[Given records]
@[simp] theorem State.unfocus_cores (s : State)  : (s.unfocus ).cores = s.cores := (rfl)
@[simp] theorem State.unfocus_blocks (s : State)  : (s.unfocus ).blocks = s.blocks := (rfl)
@[simp] theorem State.unfocus_nextBlock (s : State)  : (s.unfocus ).nextBlock = s.nextBlock := (rfl)
@[simp] theorem State.unfocus_nextCluster (s : State)  : (s.unfocus ).nextCluster = s.nextCluster := (rfl)
@[simp] theorem State.unfocus_launches (s : State)  : (s.unfocus ).launches = s.launches := (rfl)
@[simp] theorem State.unfocus_nextLaunch (s : State)  : (s.unfocus ).nextLaunch = s.nextLaunch := (rfl)
@[simp] theorem State.unfocus_saved (s : State)  : (s.unfocus ).saved = s.saved := (rfl)
@[simp] theorem State.unfocus_partitions (s : State)  : (s.unfocus ).partitions = s.partitions := (rfl)
@[simp] theorem State.unfocus_ifaces (s : State)  : (s.unfocus ).ifaces = s.ifaces := (rfl)
@[simp] theorem State.unfocus_layers (s : State)  : (s.unfocus ).layers = s.layers := (rfl)
@[simp] theorem State.unfocus_dies (s : State)  : (s.unfocus ).dies = s.dies := (rfl)
@[simp] theorem State.unfocus_mem (s : State)  : (s.unfocus ).mem = s.mem := (rfl)
@[simp] theorem State.unfocus_hostMem (s : State)  : (s.unfocus ).hostMem = s.hostMem := (rfl)
@[simp] theorem State.unfocus_peerMem (s : State)  : (s.unfocus ).peerMem = s.peerMem := (rfl)
@[simp] theorem State.unfocus_chip (s : State)  : (s.unfocus ).chip = s.chip := (rfl)
@[simp] theorem State.unfocus_hints (s : State)  : (s.unfocus ).hints = s.hints := (rfl)
@[simp] theorem State.unfocus_carveout (s : State)  : (s.unfocus ).carveout = s.carveout := (rfl)
@[simp] theorem State.unfocus_drains (s : State)  : (s.unfocus ).drains = s.drains := (rfl)
@[simp] theorem State.unfocus_consists (s : State)  : (s.unfocus ).consists = s.consists := (rfl)
@[simp] theorem State.unfocus_consistReqs (s : State)  : (s.unfocus ).consistReqs = s.consistReqs := (rfl)
@[simp] theorem State.unfocus_launchReqs (s : State)  : (s.unfocus ).launchReqs = s.launchReqs := (rfl)
@[simp] theorem State.unfocus_nextReq (s : State)  : (s.unfocus ).nextReq = s.nextReq := (rfl)
@[simp] theorem State.unfocus_waitingEntries (s : State)  : (s.unfocus ).waitingEntries = s.waitingEntries := (rfl)
@[simp] theorem State.unfocus_rounds (s : State)  : (s.unfocus ).rounds = s.rounds := (rfl)
@[simp] theorem State.unfocus_packets (s : State)  : (s.unfocus ).packets = s.packets := (rfl)
@[simp] theorem State.unfocus_sent (s : State)  : (s.unfocus ).sent = s.sent := (rfl)
@[simp] theorem State.unfocus_rootRecords (s : State)  : (s.unfocus ).rootRecords = s.rootRecords := (rfl)
@[simp] theorem State.unfocus_keys (s : State)  : (s.unfocus ).keys = s.keys := (rfl)
@[simp] theorem State.unfocus_nextKey (s : State)  : (s.unfocus ).nextKey = s.nextKey := (rfl)
@[simp] theorem State.unfocus_collectives (s : State)  : (s.unfocus ).collectives = s.collectives := (rfl)
@[simp] theorem State.unfocus_nextCollective (s : State)  : (s.unfocus ).nextCollective = s.nextCollective := (rfl)
@[simp] theorem State.unfocus_ready (s : State)  : (s.unfocus ).ready = s.ready := (rfl)
@[simp] theorem State.unfocus_merr (s : State)  : (s.unfocus ).merr = s.merr := (rfl)
@[simp] theorem State.unfocus_semHeld (s : State)  : (s.unfocus ).semHeld = s.semHeld := (rfl)
@[simp] theorem State.unfocus_semOwner (s : State)  : (s.unfocus ).semOwner = s.semOwner := (rfl)
@[simp] theorem State.unfocus_dropCnt (s : State)  : (s.unfocus ).dropCnt = s.dropCnt := (rfl)
@[simp] theorem State.unfocus_mgr (s : State)  : (s.unfocus ).mgr = s.mgr := (rfl)
@[simp] theorem State.unfocus_owned (s : State)  : (s.unfocus ).owned = s.owned := (rfl)
@[simp] theorem State.unfocus_removedSlices (s : State)  : (s.unfocus ).removedSlices = s.removedSlices := (rfl)
@[simp] theorem State.unfocus_removedCores (s : State)  : (s.unfocus ).removedCores = s.removedCores := (rfl)
@[simp] theorem State.unfocus_interrupts (s : State)  : (s.unfocus ).interrupts = s.interrupts := (rfl)
@[simp] theorem State.unfocus_busy (s : State)  : (s.unfocus ).busy = s.busy := (rfl)
@[simp] theorem State.unfocus_tick (s : State)  : (s.unfocus ).tick = s.tick := (rfl)
@[simp] theorem State.unfocus_sliceOwner (s : State)  : (s.unfocus ).sliceOwner = s.sliceOwner := (rfl)
@[simp] theorem State.unfocus_order (s : State)  : (s.unfocus ).order = s.order := (rfl)
@[simp] theorem State.unfocus_freeCtr (s : State)  : (s.unfocus ).freeCtr = s.freeCtr := (rfl)
@[simp] theorem State.unfocus_agenda (s : State)  : (s.unfocus ).agenda = s.agenda := (rfl)

@[simp] theorem State.unfocus_focus (s : State) : s.unfocus.focus = none := (rfl)
@[simp] theorem State.unfocus_constants (s : State) : s.unfocus.constants = s.constants := (rfl)
@[simp] theorem State.unfocus_constantsOld (s : State) : s.unfocus.constantsOld = s.constantsOld := (rfl)
@[simp] theorem State.unfocus_credits (s : State) : s.unfocus.credits = s.credits := (rfl)
@[simp] theorem State.unfocus_owed (s : State) : s.unfocus.owed = s.owed := (rfl)
@[simp] theorem State.unfocus_outbox (s : State) : s.unfocus.outbox = s.outbox := (rfl)
@[simp] theorem State.unfocus_dirty (s : State) : s.unfocus.dirty = s.dirty := (rfl)
@[simp] theorem State.unfocus_emitted (s : State) : s.unfocus.emitted = s.emitted := (rfl)
@[simp] theorem State.unfocus_answers (s : State) : s.unfocus.answers = s.answers := (rfl)
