-- ==== Sys2Proof/Laws/Canon/Issue.lean ====
section
/-! SUPPORT. The operations of Machine/Issue.lean keep every memory in canonical form. -/

namespace Sys2Proof.Machine

set_option linter.unusedSimpArgs false
set_option linter.unusedVariables false

@[simp] theorem State.fetchWord_wf {s : State} (c launch : Nat) (base : Dword) (pc : Word) (hw : s.memoriesWf) :
    (State.fetchWord s c launch base pc).1.memoriesWf := by
  unfold State.fetchWord
  dsimp only
  (repeat' (first | with_reducible assumption | (simp (maxDischargeDepth := 40) [State.memoriesWf, *]; done) | refine foldl_wf _ ?_ _ ?_ | intro _ | refine wf_ite ?_ ?_ | refine Out.wf_ite ?_ ?_ | refine wf_ite_fst ?_ ?_ | refine State.withRun_wf _ (by assumption) ?_ | refine State.uform_wf _ _ _ (by assumption) ?_ | refine State.vform_wf _ _ _ _ (by assumption) ?_| refine State.vcommit_wf _ _ _ (by assumption) ?_ | extract_lets | split))

@[simp] theorem State.fetchRun_wf {s : State} (c launch : Nat) (base : Dword) (pc : Word) (n : Nat)
    (hw : s.memoriesWf) : (s.fetchRun c launch base pc n).1.memoriesWf := by
  induction n generalizing s pc with
  | zero => exact hw
  | succ n ih =>
    have h1 := State.fetchWord_wf c launch base pc hw
    unfold State.fetchRun
    split <;> rename_i heq <;> rw [heq] at h1
    · exact wf_ite_fst h1 (ih _ h1)
    · exact h1
    · exact h1

@[simp] theorem State.beginRun_wf {s : State} (c : Nat) (g : Nat) (grp : Group) (m : LaneMask) (f : FetchedRun) (hw : s.memoriesWf) :
    (State.beginRun s c g grp m f).memoriesWf := by
  unfold State.beginRun
  split
  · exact State.noteFault_wf _ _ _ _ hw
  · exact wf_ite hw hw

theorem execRunIssue_wf (c slot : Nat) {s : State} (hw : s.memoriesWf) : Out.wf (execRunIssue c slot s) := by
  unfold execRunIssue
  refine Out.wf_ite trivial ?_
  split
  · trivial
  · split
    · trivial
    · rename_i g grp _ _ m _
      split
      · exact State.resumeJump_wf _ _ _ _ hw
      · extract_lets t
        have h1 := State.fetchRun_wf c grp.launch t.codeBase t.pc 25 hw
        generalize s.fetchRun c grp.launch t.codeBase t.pc 25 = p at h1 ⊢
        exact State.beginRun_wf _ _ _ _ _ h1

theorem execTrapEntry_wf (c g : Nat) {s : State} (hw : s.memoriesWf) :
    Out.wf (execTrapEntry c g s) := by
  unfold execTrapEntry
  (repeat' (first | with_reducible assumption | (simp (maxDischargeDepth := 40) [State.memoriesWf, *]; done) | refine foldl_wf _ ?_ _ ?_ | intro _ | refine wf_ite ?_ ?_ | refine Out.wf_ite ?_ ?_ | refine wf_ite_fst ?_ ?_ | refine State.withRun_wf _ (by assumption) ?_ | refine State.uform_wf _ _ _ (by assumption) ?_ | refine State.vform_wf _ _ _ _ (by assumption) ?_| refine State.vcommit_wf _ _ _ (by assumption) ?_ | extract_lets | split))

@[simp] theorem State.cycleMoves_wf {s : State} (c g : Nat) (hw : s.memoriesWf) :
    (State.cycleMoves s c g).memoriesWf := wf_ite hw hw

@[simp] theorem State.passTime_wf {s : State} (hw : s.memoriesWf) :
    (State.passTime s).memoriesWf := by
  simp (maxDischargeDepth := 40) [State.memoriesWf, State.passTime, hw]

@[simp] theorem State.withIssue_wf {s : State} (c i : Nat) (k : State → Ctx → Out) (hw : s.memoriesWf) (hk : ∀ a0 a1, a0.memoriesWf → Out.wf (k a0 a1)) :
    Out.wf (State.withIssue s c i k) := by
  unfold State.withIssue
  (repeat' (first | with_reducible assumption | (simp (maxDischargeDepth := 40) [State.memoriesWf, *]; done) | refine foldl_wf _ ?_ _ ?_ | intro _ | refine wf_ite ?_ ?_ | refine Out.wf_ite ?_ ?_ | refine wf_ite_fst ?_ ?_ | refine State.withRun_wf _ (by assumption) ?_ | refine State.uform_wf _ _ _ (by assumption) ?_ | refine State.vform_wf _ _ _ _ (by assumption) ?_| refine State.vcommit_wf _ _ _ (by assumption) ?_ | extract_lets | split))

@[simp] theorem State.placeWord_wf {s : State} (w : Nat) (hw : s.memoriesWf) :
    (State.placeWord s w).memoriesWf := by
  unfold State.placeWord
  extract_lets l b s1 _ s2 _ s3 s4 s5 word s6
  have h1 : s1.memoriesWf := hw
  have h2 : s2.memoriesWf := (State.setBlock_wf _ _ _).mpr ((State.setLaunch_wf _ _ _).mpr h1)
  have h3 : s3.memoriesWf := (State.setPartition_wf _ _ _).mpr h2
  have h6 : s6.memoriesWf := State.setWord_wf _ _ (State.setDword_wf _ _ (State.setDword_wf _ _ h3))
  clear_value s6
  exact h6

end Sys2Proof.Machine
end

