-- ==== Sys2Proof/Laws/Canon/Arrays.lean ====
section
/-! SUPPORT. The operations of Machine/Arrays.lean keep every memory in canonical form. -/

namespace Sys2Proof.Machine

set_option linter.unusedSimpArgs false
set_option linter.unusedVariables false

@[simp] theorem State.decay_wf {s : State} (die : Nat) (a : Nat) (row : Option Nat) (kind : Nat) (hw : s.memoriesWf) :
    (State.decay s die a row kind).memoriesWf := by
  unfold State.decay
  (repeat' (first | with_reducible assumption | (simp (maxDischargeDepth := 40) [State.memoriesWf, *]; done) | refine foldl_wf _ ?_ _ ?_ | intro _ | refine wf_ite ?_ ?_ | refine Out.wf_ite ?_ ?_ | refine wf_ite_fst ?_ ?_ | refine State.withRun_wf _ (by assumption) ?_ | refine State.uform_wf _ _ _ (by assumption) ?_ | refine State.vform_wf _ _ _ _ (by assumption) ?_ | refine State.ucommit_wf _ _ _ _ (by assumption) ?_ | refine State.vcommit_wf _ _ _ (by assumption) ?_ | extract_lets | split))

@[simp] theorem State.logEvent_wf {s : State} (kind : Nat) (part : Word) (d0 d1 : Dword) (hw : s.memoriesWf) :
    (State.logEvent s kind part d0 d1).memoriesWf := by
  simp (maxDischargeDepth := 40) [State.memoriesWf, State.logEvent, hw]

@[simp] theorem State.writePort_wf {s : State} (p die off : Nat) (v : Word) (hw : s.memoriesWf) :
    (State.writePort s p die off v).memoriesWf := by
  unfold State.writePort
  (repeat' (first | with_reducible assumption | (simp (maxDischargeDepth := 40) [State.memoriesWf, *]; done) | refine foldl_wf _ ?_ _ ?_ | intro _ | refine wf_ite ?_ ?_ | refine Out.wf_ite ?_ ?_ | refine wf_ite_fst ?_ ?_ | refine State.withRun_wf _ (by assumption) ?_ | refine State.uform_wf _ _ _ (by assumption) ?_ | refine State.vform_wf _ _ _ _ (by assumption) ?_ | refine State.ucommit_wf _ _ _ _ (by assumption) ?_ | refine State.vcommit_wf _ _ _ (by assumption) ?_ | extract_lets | split))

@[simp] theorem State.tellOutcome_wf {s : State} (die : Nat) (closed : Nat) (failed : Nat) (hw : s.memoriesWf) :
    (State.tellOutcome s die closed failed).memoriesWf := by
  unfold State.tellOutcome
  (repeat' (first | with_reducible assumption | (simp (maxDischargeDepth := 40) [State.memoriesWf, *]; done) | refine foldl_wf _ ?_ _ ?_ | intro _ | refine wf_ite ?_ ?_ | refine Out.wf_ite ?_ ?_ | refine wf_ite_fst ?_ ?_ | refine State.withRun_wf _ (by assumption) ?_ | refine State.uform_wf _ _ _ (by assumption) ?_ | refine State.vform_wf _ _ _ _ (by assumption) ?_ | refine State.ucommit_wf _ _ _ _ (by assumption) ?_ | refine State.vcommit_wf _ _ _ (by assumption) ?_ | extract_lets | split))

@[simp] theorem State.jobEvent_wf {s : State} (die : Nat) (a : Nat) (failed : Bool) (n : Nat) (hw : s.memoriesWf) :
    (State.jobEvent s die a failed n).memoriesWf := by
  unfold State.jobEvent
  (repeat' (first | with_reducible assumption | (simp (maxDischargeDepth := 40) [State.memoriesWf, *]; done) | refine foldl_wf _ ?_ _ ?_ | intro _ | refine wf_ite ?_ ?_ | refine Out.wf_ite ?_ ?_ | refine wf_ite_fst ?_ ?_ | refine State.withRun_wf _ (by assumption) ?_ | refine State.uform_wf _ _ _ (by assumption) ?_ | refine State.vform_wf _ _ _ _ (by assumption) ?_ | refine State.ucommit_wf _ _ _ _ (by assumption) ?_ | refine State.vcommit_wf _ _ _ (by assumption) ?_ | extract_lets | (simp +zetaDelta (maxDischargeDepth := 40) [State.memoriesWf, *]; done) | split))

@[simp] theorem State.jobEvents_wf {s : State} (die : Nat) (a : Nat) (failed : Bool) (hw : s.memoriesWf) :
    (State.jobEvents s die a failed).memoriesWf := by
  unfold State.jobEvents
  (repeat' (first | with_reducible assumption | (simp (maxDischargeDepth := 40) [State.memoriesWf, *]; done) | refine foldl_wf _ ?_ _ ?_ | intro _ | refine wf_ite ?_ ?_ | refine Out.wf_ite ?_ ?_ | refine wf_ite_fst ?_ ?_ | refine State.withRun_wf _ (by assumption) ?_ | refine State.uform_wf _ _ _ (by assumption) ?_ | refine State.vform_wf _ _ _ _ (by assumption) ?_ | refine State.ucommit_wf _ _ _ _ (by assumption) ?_ | refine State.vcommit_wf _ _ _ (by assumption) ?_ | extract_lets | split))

@[simp] theorem State.zeroFill_wf {s : State} (hw : s.memoriesWf) :
    (State.zeroFill s).memoriesWf := by
  exact ⟨hw.1, hw.2.1, rfl, hw.2.2.2⟩

@[simp] theorem State.endBringUp_wf {s : State} (hw : s.memoriesWf) :
    (State.endBringUp s).memoriesWf := by
  unfold State.endBringUp
  split
  · exact hw
  · refine wf_ite hw ?_
    have h1 : s.zeroFill.memoriesWf := State.zeroFill_wf hw
    exact wf_ite h1 h1

@[simp] theorem State.abortArray_wf {s : State} (die a : Nat) (hw : s.memoriesWf) :
    (State.abortArray s die a).memoriesWf := by
  simp (maxDischargeDepth := 40) [State.memoriesWf, State.abortArray, hw]

@[simp] theorem State.dropFits_wf {s : State} (die a : Nat) (hw : s.memoriesWf) :
    (State.dropFits s die a).memoriesWf := by
  simp (maxDischargeDepth := 40) [State.memoriesWf, State.dropFits, hw]

@[simp] theorem State.closeArray_wf {s : State} (die a : Nat) (hw : s.memoriesWf) :
    (State.closeArray s die a).memoriesWf := by
  simp (maxDischargeDepth := 40) [State.memoriesWf, State.closeArray, hw]

@[simp] theorem State.replayNext_wf {s : State} (die a : Nat) (hw : s.memoriesWf) : (s.replayNext die a).memoriesWf := by
  unfold State.replayNext
  extract_lets
  split
  · exact State.closeArray_wf _ _ hw
  · exact wf_ite hw (State.endBringUp_wf ((State.setDie_wf _ _ _).mpr hw))

theorem execApgo_wf (n : Bool) (d ca : Code) {s : State} (hw : s.memoriesWf) :
    Out.wf (execApgo n d ca s) := by
  unfold execApgo
  (repeat' (first | with_reducible assumption | (simp (maxDischargeDepth := 40) [State.memoriesWf, *]; done) | refine foldl_wf _ ?_ _ ?_ | intro _ | refine wf_ite ?_ ?_ | refine Out.wf_ite ?_ ?_ | refine wf_ite_fst ?_ ?_ | refine State.withRun_wf _ (by assumption) ?_ | refine State.uform_wf _ _ _ (by assumption) ?_ | refine State.vform_wf _ _ _ _ (by assumption) ?_ | refine State.ucommit_wf _ _ _ _ (by assumption) ?_ | refine State.vcommit_wf _ _ _ (by assumption) ?_ | extract_lets | split))

theorem execApgoAnswer_wf (c g : Nat) {s : State} (hw : s.memoriesWf) :
    Out.wf (execApgoAnswer c g s) := by
  unfold execApgoAnswer
  dsimp only
  (repeat' (first | with_reducible assumption | (simp (maxDischargeDepth := 40) [State.memoriesWf, *]; done) | refine foldl_wf _ ?_ _ ?_ | intro _ | refine wf_ite ?_ ?_ | refine Out.wf_ite ?_ ?_ | refine wf_ite_fst ?_ ?_ | refine State.withRun_wf _ (by assumption) ?_ | refine State.uform_wf _ _ _ (by assumption) ?_ | refine State.vform_wf _ _ _ _ (by assumption) ?_ | refine State.ucommit_wf _ _ _ _ (by assumption) ?_ | refine State.vcommit_wf _ _ _ (by assumption) ?_ | extract_lets | split))

theorem execRowStage_wf (die a row : Nat) {s : State} (hw : s.memoriesWf) :
    Out.wf (execRowStage die a row s) := by
  unfold execRowStage
  dsimp only
  (repeat' (first | with_reducible assumption | (simp (maxDischargeDepth := 40) [State.memoriesWf, *]; done) | refine foldl_wf _ ?_ _ ?_ | intro _ | refine wf_ite ?_ ?_ | refine Out.wf_ite ?_ ?_ | refine wf_ite_fst ?_ ?_ | refine State.withRun_wf _ (by assumption) ?_ | refine State.uform_wf _ _ _ (by assumption) ?_ | refine State.vform_wf _ _ _ _ (by assumption) ?_ | refine State.ucommit_wf _ _ _ _ (by assumption) ?_ | refine State.vcommit_wf _ _ _ (by assumption) ?_ | extract_lets | split))

theorem execRowWriteComplete_wf (die a row : Nat) (ok : Bool) {s : State} (hw : s.memoriesWf) :
    Out.wf (execRowWriteComplete die a row ok s) := by
  unfold execRowWriteComplete
  extract_lets
  refine Out.wf_ite trivial (Out.wf_ite ?_ (Out.wf_ite hw (Out.wf_ite ?_ hw)))
  · exact State.replayNext_wf (s := State.setDie s _ _) _ _ hw
  · exact State.abortArray_wf (s := State.setDie s _ _) _ _ hw

@[simp] theorem State.flushAe_wf {s : State} (c slot n : Nat) (hw : s.memoriesWf) : (s.flushAe c slot n).memoriesWf := by
  induction n generalizing s with
  | zero => exact hw
  | succ n ih =>
    unfold State.flushAe
    extract_lets
    split
    · exact hw
    · exact wf_ite (ih (State.post_wf (s := State.setCore s _ _) _ _ _ _ _ _ hw)) hw

@[simp] theorem State.flushAes_wf {s : State} (c : Nat) (hw : s.memoriesWf) : (s.flushAes c).memoriesWf := by
  unfold State.flushAes
  exact foldl_wf _ (fun s g h => State.flushAe_wf _ _ _ h) _ hw

@[simp] theorem State.failAnalogue_wf {s : State} (c die : Nat) (hw : s.memoriesWf) :
    (State.failAnalogue s c die).memoriesWf := by
  unfold State.failAnalogue
  (repeat' (first | with_reducible assumption | (simp (maxDischargeDepth := 40) [State.memoriesWf, *]; done) | refine foldl_wf _ ?_ _ ?_ | intro _ | refine wf_ite ?_ ?_ | refine Out.wf_ite ?_ ?_ | refine wf_ite_fst ?_ ?_ | refine State.withRun_wf _ (by assumption) ?_ | refine State.uform_wf _ _ _ (by assumption) ?_ | refine State.vform_wf _ _ _ _ (by assumption) ?_ | refine State.ucommit_wf _ _ _ _ (by assumption) ?_ | refine State.vcommit_wf _ _ _ (by assumption) ?_ | extract_lets | split))

@[simp] theorem State.dropDie_wf {s : State} (die : Nat) (hw : s.memoriesWf) :
    (State.dropDie s die).memoriesWf := by
  unfold State.dropDie
  (repeat' (first | with_reducible assumption | (simp (maxDischargeDepth := 40) [State.memoriesWf, *]; done) | refine foldl_wf _ ?_ _ ?_ | intro _ | refine wf_ite ?_ ?_ | refine Out.wf_ite ?_ ?_ | refine wf_ite_fst ?_ ?_ | refine State.withRun_wf _ (by assumption) ?_ | refine State.uform_wf _ _ _ (by assumption) ?_ | refine State.vform_wf _ _ _ _ (by assumption) ?_ | refine State.ucommit_wf _ _ _ _ (by assumption) ?_ | refine State.vcommit_wf _ _ _ (by assumption) ?_ | extract_lets | split))

@[simp] theorem State.replayDie_wf {s : State} (die : Nat) (hw : s.memoriesWf) : (s.replayDie die).memoriesWf := by
  unfold State.replayDie
  exact foldl_wf _ (fun s g h => wf_ite (State.replayNext_wf _ _ h) h) _ hw

@[simp] theorem State.resetDie_wf {s : State} (die : Nat) (hw : s.memoriesWf) :
    (State.resetDie s die).memoriesWf := by
  unfold State.resetDie
  (repeat' (first | with_reducible assumption | (simp (maxDischargeDepth := 40) [State.memoriesWf, *]; done) | refine foldl_wf _ ?_ _ ?_ | intro _ | refine wf_ite ?_ ?_ | refine Out.wf_ite ?_ ?_ | refine wf_ite_fst ?_ ?_ | refine State.withRun_wf _ (by assumption) ?_ | refine State.uform_wf _ _ _ (by assumption) ?_ | refine State.vform_wf _ _ _ _ (by assumption) ?_ | refine State.ucommit_wf _ _ _ _ (by assumption) ?_ | refine State.vcommit_wf _ _ _ (by assumption) ?_ | extract_lets | split))

theorem execDieReset_wf (die : Nat) {s : State} (hw : s.memoriesWf) :
    Out.wf (execDieReset die s) := by
  unfold execDieReset
  (repeat' (first | with_reducible assumption | (simp (maxDischargeDepth := 40) [State.memoriesWf, *]; done) | refine foldl_wf _ ?_ _ ?_ | intro _ | refine wf_ite ?_ ?_ | refine Out.wf_ite ?_ ?_ | refine wf_ite_fst ?_ ?_ | refine State.withRun_wf _ (by assumption) ?_ | refine State.uform_wf _ _ _ (by assumption) ?_ | refine State.vform_wf _ _ _ _ (by assumption) ?_ | refine State.ucommit_wf _ _ _ _ (by assumption) ?_ | refine State.vcommit_wf _ _ _ (by assumption) ?_ | extract_lets | split))

theorem execDieWatchdogExpiry_wf (die : Nat) {s : State} (hw : s.memoriesWf) :
    Out.wf (execDieWatchdogExpiry die s) := by
  unfold execDieWatchdogExpiry
  (repeat' (first | with_reducible assumption | (simp (maxDischargeDepth := 40) [State.memoriesWf, *]; done) | refine foldl_wf _ ?_ _ ?_ | intro _ | refine wf_ite ?_ ?_ | refine Out.wf_ite ?_ ?_ | refine wf_ite_fst ?_ ?_ | refine State.withRun_wf _ (by assumption) ?_ | refine State.uform_wf _ _ _ (by assumption) ?_ | refine State.vform_wf _ _ _ _ (by assumption) ?_ | refine State.ucommit_wf _ _ _ _ (by assumption) ?_ | refine State.vcommit_wf _ _ _ (by assumption) ?_ | extract_lets | split))

theorem execLinkFailure_wf (die : Nat) {s : State} (hw : s.memoriesWf) :
    Out.wf (execLinkFailure die s) := by
  unfold execLinkFailure
  (repeat' (first | with_reducible assumption | (simp (maxDischargeDepth := 40) [State.memoriesWf, *]; done) | refine foldl_wf _ ?_ _ ?_ | intro _ | refine wf_ite ?_ ?_ | refine Out.wf_ite ?_ ?_ | refine wf_ite_fst ?_ ?_ | refine State.withRun_wf _ (by assumption) ?_ | refine State.uform_wf _ _ _ (by assumption) ?_ | refine State.vform_wf _ _ _ _ (by assumption) ?_ | refine State.ucommit_wf _ _ _ _ (by assumption) ?_ | refine State.vcommit_wf _ _ _ (by assumption) ?_ | extract_lets | split))

theorem execLinkRateChangeRequest_wf (die rate : Nat) {s : State} (hw : s.memoriesWf) :
    Out.wf (execLinkRateChangeRequest die rate s) := by
  unfold execLinkRateChangeRequest
  (repeat' (first | with_reducible assumption | (simp (maxDischargeDepth := 40) [State.memoriesWf, *]; done) | refine foldl_wf _ ?_ _ ?_ | intro _ | refine wf_ite ?_ ?_ | refine Out.wf_ite ?_ ?_ | refine wf_ite_fst ?_ ?_ | refine State.withRun_wf _ (by assumption) ?_ | refine State.uform_wf _ _ _ (by assumption) ?_ | refine State.vform_wf _ _ _ _ (by assumption) ?_ | refine State.ucommit_wf _ _ _ _ (by assumption) ?_ | refine State.vcommit_wf _ _ _ (by assumption) ?_ | extract_lets | split))

theorem execLinkWidthChangeRequest_wf (die narrow : Nat) {s : State} (hw : s.memoriesWf) :
    Out.wf (execLinkWidthChangeRequest die narrow s) := by
  unfold execLinkWidthChangeRequest
  (repeat' (first | with_reducible assumption | (simp (maxDischargeDepth := 40) [State.memoriesWf, *]; done) | refine foldl_wf _ ?_ _ ?_ | intro _ | refine wf_ite ?_ ?_ | refine Out.wf_ite ?_ ?_ | refine wf_ite_fst ?_ ?_ | refine State.withRun_wf _ (by assumption) ?_ | refine State.uform_wf _ _ _ (by assumption) ?_ | refine State.vform_wf _ _ _ _ (by assumption) ?_ | refine State.ucommit_wf _ _ _ _ (by assumption) ?_ | refine State.vcommit_wf _ _ _ (by assumption) ?_ | extract_lets | split))

theorem execRetrainComplete_wf (die : Nat) (ok : Bool) {s : State} (hw : s.memoriesWf) :
    Out.wf (execRetrainComplete die ok s) := by
  unfold execRetrainComplete
  (repeat' (first | with_reducible assumption | (simp (maxDischargeDepth := 40) [State.memoriesWf, *]; done) | refine foldl_wf _ ?_ _ ?_ | intro _ | refine wf_ite ?_ ?_ | refine Out.wf_ite ?_ ?_ | refine wf_ite_fst ?_ ?_ | refine State.withRun_wf _ (by assumption) ?_ | refine State.uform_wf _ _ _ (by assumption) ?_ | refine State.vform_wf _ _ _ _ (by assumption) ?_ | refine State.ucommit_wf _ _ _ _ (by assumption) ?_ | refine State.vcommit_wf _ _ _ (by assumption) ?_ | extract_lets | split))

end Sys2Proof.Machine
end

[Task details]
Return every line from the entries that holds the string "kind".

[Response to this task]
@[simp] theorem State.decay_wf {s : State} (die : Nat) (a : Nat) (row : Option Nat) (kind : Nat) (hw : s.memoriesWf) :
    (State.decay s die a row kind).memoriesWf := by
@[simp] theorem State.logEvent_wf {s : State} (kind : Nat) (part : Word) (d0 d1 : Dword) (hw : s.memoriesWf) :
    (State.logEvent s kind part d0 d1).memoriesWf := by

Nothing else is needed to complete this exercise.